Saved data entries:
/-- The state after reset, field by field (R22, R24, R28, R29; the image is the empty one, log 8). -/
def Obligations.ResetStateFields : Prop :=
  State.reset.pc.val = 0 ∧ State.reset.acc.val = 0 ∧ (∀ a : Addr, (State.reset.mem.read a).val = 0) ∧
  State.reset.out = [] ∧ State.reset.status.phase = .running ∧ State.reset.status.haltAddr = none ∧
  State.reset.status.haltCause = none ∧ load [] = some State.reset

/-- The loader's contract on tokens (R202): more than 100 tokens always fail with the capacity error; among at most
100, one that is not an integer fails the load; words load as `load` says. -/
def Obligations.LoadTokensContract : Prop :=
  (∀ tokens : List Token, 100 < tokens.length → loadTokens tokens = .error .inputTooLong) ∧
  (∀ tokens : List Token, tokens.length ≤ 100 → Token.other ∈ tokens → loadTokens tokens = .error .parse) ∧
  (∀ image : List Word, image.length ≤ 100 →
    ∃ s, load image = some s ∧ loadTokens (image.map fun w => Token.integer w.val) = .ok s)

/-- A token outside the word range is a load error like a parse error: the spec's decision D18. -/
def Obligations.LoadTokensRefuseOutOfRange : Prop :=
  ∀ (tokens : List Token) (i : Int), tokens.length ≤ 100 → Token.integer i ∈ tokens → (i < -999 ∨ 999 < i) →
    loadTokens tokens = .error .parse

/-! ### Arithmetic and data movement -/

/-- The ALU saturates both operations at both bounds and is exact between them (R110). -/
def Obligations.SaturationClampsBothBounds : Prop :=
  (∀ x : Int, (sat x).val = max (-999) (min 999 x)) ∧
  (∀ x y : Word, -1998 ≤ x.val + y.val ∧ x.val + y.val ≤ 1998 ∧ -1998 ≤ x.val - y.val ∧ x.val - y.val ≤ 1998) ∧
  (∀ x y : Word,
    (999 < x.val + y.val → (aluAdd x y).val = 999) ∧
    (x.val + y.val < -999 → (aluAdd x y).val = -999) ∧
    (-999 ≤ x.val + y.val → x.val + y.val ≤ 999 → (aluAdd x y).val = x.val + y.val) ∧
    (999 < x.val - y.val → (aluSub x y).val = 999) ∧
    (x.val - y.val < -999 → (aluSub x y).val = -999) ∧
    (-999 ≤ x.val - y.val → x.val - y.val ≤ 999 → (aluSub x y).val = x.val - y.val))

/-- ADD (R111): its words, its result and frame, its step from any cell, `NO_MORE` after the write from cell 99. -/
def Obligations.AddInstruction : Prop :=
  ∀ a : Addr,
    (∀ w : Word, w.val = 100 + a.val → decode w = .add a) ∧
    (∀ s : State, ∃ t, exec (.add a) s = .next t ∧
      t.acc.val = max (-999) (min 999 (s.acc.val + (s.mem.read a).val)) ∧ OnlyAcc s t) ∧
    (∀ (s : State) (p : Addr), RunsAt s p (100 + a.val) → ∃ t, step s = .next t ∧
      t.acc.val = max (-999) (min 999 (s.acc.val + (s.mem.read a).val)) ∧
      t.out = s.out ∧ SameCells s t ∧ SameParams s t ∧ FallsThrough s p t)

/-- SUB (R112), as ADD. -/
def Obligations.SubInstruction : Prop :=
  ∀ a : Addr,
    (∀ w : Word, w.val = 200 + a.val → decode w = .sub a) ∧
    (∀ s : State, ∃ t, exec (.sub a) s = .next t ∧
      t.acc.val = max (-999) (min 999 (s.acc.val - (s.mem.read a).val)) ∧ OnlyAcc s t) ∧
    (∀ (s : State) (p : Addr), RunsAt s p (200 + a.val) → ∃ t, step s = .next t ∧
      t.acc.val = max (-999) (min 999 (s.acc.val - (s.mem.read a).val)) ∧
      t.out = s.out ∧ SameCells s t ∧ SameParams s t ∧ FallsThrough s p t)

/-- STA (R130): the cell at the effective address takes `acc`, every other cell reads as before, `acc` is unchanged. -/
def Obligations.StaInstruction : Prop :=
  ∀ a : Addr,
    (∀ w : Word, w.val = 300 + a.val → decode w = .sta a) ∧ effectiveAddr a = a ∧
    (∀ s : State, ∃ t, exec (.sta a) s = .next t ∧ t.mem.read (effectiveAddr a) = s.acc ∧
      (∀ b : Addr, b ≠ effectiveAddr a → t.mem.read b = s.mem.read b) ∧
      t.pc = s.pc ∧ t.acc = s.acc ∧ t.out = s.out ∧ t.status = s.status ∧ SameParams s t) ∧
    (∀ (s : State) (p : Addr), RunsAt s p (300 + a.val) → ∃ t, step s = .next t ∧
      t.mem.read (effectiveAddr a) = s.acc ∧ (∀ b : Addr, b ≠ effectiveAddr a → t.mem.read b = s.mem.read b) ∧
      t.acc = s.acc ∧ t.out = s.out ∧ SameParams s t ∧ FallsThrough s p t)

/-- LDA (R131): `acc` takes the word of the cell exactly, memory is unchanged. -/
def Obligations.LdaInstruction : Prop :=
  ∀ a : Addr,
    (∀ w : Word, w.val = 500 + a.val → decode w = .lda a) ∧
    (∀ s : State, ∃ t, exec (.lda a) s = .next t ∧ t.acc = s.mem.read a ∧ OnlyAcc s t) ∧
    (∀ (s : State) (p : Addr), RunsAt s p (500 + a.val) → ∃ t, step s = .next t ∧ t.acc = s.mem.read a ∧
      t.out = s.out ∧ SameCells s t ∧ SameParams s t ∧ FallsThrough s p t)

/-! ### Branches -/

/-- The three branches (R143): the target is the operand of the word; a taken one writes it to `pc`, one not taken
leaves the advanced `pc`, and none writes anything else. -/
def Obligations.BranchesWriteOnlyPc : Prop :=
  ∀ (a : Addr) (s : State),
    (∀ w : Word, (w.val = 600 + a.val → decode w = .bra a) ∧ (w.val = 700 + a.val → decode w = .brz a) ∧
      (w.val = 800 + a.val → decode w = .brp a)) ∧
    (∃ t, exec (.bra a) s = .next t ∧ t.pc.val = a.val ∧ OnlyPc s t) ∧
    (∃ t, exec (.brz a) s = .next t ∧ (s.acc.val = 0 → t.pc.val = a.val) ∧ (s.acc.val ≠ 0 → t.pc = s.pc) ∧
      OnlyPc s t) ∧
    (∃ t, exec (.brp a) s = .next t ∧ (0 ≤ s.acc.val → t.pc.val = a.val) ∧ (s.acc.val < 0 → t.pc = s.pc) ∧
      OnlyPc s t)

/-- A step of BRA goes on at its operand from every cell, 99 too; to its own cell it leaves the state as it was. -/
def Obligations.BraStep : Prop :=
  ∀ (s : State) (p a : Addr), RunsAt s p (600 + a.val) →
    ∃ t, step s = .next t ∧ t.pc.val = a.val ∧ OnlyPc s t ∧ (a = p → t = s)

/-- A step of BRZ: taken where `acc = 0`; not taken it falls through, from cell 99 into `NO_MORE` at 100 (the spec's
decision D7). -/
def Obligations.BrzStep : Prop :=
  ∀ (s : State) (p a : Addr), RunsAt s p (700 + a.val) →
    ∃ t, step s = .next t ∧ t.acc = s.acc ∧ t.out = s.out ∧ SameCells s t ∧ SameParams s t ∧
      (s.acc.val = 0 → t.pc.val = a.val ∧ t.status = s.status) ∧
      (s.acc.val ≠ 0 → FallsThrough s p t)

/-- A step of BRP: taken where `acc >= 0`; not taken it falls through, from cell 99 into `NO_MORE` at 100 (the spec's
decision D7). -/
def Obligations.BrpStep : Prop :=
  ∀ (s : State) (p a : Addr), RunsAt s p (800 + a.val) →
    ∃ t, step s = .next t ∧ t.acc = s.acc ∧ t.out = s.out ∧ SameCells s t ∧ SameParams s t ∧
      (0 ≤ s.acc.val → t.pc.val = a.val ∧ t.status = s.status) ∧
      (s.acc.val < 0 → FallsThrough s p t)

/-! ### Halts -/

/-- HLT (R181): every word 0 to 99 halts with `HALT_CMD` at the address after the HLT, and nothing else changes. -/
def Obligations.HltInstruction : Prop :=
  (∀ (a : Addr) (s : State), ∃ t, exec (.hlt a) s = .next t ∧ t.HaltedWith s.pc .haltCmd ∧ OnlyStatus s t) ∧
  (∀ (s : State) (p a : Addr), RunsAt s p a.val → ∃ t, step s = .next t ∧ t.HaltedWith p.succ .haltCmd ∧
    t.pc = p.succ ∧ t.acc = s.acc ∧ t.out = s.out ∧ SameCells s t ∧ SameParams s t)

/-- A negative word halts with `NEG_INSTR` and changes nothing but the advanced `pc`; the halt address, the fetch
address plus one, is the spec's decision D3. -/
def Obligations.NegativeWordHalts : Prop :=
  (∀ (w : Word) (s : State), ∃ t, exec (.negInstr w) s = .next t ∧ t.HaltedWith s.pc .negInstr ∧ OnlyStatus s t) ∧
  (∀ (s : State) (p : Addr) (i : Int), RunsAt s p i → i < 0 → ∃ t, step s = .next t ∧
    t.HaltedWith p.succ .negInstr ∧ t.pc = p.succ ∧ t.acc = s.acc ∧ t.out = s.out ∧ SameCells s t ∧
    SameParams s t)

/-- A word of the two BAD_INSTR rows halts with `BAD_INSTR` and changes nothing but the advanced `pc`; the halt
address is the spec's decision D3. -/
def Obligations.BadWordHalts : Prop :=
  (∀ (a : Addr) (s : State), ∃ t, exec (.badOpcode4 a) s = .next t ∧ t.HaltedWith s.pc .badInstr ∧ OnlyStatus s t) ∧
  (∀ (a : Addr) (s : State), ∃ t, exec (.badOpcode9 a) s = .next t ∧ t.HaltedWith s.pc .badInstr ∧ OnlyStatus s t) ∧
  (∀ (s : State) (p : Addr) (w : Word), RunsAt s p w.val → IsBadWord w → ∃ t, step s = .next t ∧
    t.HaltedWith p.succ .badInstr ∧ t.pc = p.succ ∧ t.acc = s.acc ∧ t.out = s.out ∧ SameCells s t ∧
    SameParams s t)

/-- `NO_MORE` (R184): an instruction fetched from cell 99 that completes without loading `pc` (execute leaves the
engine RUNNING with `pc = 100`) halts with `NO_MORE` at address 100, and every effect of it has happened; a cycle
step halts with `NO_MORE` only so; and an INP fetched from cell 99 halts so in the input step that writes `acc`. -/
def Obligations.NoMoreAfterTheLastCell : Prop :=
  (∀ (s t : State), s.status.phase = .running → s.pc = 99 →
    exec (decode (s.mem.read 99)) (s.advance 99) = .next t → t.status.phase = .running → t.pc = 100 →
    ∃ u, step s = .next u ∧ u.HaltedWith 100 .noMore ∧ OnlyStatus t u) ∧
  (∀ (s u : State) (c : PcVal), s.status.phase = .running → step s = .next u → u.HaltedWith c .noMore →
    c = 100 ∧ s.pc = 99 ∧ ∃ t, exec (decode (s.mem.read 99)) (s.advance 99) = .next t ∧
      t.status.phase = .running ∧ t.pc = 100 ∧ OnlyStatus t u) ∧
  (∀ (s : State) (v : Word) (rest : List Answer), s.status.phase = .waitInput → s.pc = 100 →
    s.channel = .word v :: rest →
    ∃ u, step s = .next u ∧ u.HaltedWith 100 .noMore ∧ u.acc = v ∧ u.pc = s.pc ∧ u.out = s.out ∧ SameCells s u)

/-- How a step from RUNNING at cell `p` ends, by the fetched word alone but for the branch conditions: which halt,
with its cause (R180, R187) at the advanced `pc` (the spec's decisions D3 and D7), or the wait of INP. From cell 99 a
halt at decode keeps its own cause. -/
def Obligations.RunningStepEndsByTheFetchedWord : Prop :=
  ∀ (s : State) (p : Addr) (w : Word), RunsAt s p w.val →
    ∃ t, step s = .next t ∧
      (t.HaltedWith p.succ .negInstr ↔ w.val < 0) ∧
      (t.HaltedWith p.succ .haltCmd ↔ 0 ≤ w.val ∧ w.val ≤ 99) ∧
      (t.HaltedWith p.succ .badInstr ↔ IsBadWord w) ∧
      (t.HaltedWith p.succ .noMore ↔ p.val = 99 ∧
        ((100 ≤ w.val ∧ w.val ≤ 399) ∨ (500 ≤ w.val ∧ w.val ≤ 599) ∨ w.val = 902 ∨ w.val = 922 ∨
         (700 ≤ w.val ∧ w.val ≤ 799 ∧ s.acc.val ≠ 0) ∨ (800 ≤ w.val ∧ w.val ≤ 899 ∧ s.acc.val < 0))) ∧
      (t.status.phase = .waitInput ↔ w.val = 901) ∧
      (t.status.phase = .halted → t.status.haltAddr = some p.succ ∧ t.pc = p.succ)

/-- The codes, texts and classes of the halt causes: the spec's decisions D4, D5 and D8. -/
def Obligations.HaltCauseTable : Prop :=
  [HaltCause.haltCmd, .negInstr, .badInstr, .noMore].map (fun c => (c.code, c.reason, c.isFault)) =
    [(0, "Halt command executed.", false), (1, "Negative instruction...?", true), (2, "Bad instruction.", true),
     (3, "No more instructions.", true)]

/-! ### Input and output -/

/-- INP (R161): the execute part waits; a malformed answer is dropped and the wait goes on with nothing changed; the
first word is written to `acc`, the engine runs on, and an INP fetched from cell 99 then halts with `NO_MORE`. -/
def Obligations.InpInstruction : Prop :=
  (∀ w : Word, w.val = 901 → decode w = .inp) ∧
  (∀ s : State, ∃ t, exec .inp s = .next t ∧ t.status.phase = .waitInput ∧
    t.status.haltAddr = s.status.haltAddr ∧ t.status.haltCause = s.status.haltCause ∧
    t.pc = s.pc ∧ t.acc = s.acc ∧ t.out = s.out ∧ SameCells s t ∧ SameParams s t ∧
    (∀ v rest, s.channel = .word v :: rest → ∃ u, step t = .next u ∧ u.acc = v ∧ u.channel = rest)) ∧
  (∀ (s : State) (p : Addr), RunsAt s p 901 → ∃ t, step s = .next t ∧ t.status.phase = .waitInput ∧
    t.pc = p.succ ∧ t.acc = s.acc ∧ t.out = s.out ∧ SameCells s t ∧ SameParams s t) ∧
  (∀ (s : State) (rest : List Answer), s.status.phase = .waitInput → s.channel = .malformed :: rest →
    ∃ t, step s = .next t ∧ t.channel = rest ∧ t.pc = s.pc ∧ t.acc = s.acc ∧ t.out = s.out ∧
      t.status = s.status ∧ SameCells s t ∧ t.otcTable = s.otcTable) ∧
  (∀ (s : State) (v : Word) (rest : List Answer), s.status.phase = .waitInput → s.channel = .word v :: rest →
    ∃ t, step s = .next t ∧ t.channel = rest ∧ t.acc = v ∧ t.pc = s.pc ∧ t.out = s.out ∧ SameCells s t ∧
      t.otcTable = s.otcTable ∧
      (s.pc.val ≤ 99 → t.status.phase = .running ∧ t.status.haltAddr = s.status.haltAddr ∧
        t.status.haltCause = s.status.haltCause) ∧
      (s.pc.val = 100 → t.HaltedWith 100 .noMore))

**TASK PROMPT:**
Retype exactly the lines of the data above that fall between the line with "leaves the advanced" and the line with "of BRZ: taken", inclusive, and add nothing.

**RESULT:**
leaves the advanced `pc`, and none writes anything else. -/
def Obligations.BranchesWriteOnlyPc : Prop :=
  ∀ (a : Addr) (s : State),
    (∀ w : Word, (w.val = 600 + a.val → decode w = .bra a) ∧ (w.val = 700 + a.val → decode w = .brz a) ∧
      (w.val = 800 + a.val → decode w = .brp a)) ∧
    (∃ t, exec (.bra a) s = .next t ∧ t.pc.val = a.val ∧ OnlyPc s t) ∧
    (∃ t, exec (.brz a) s = .next t ∧ (s.acc.val = 0 → t.pc.val = a.val) ∧ (s.acc.val ≠ 0 → t.pc = s.pc) ∧
      OnlyPc s t) ∧
    (∃ t, exec (.brp a) s = .next t ∧ (0 ≤ s.acc.val → t.pc.val = a.val) ∧ (s.acc.val < 0 → t.pc = s.pc) ∧
      OnlyPc s t)

/-- A step of BRA goes on at its operand from every cell, 99 too; to its own cell it leaves the state as it was. -/
def Obligations.BraStep : Prop :=
  ∀ (s : State) (p a : Addr), RunsAt s p (600 + a.val) →
    ∃ t, step s = .next t ∧ t.pc.val = a.val ∧ OnlyPc s t ∧ (a = p → t = s)

/-- A step of BRZ: taken where `acc = 0`; not taken it falls through, from cell 99 into `NO_MORE` at 100 (the spec's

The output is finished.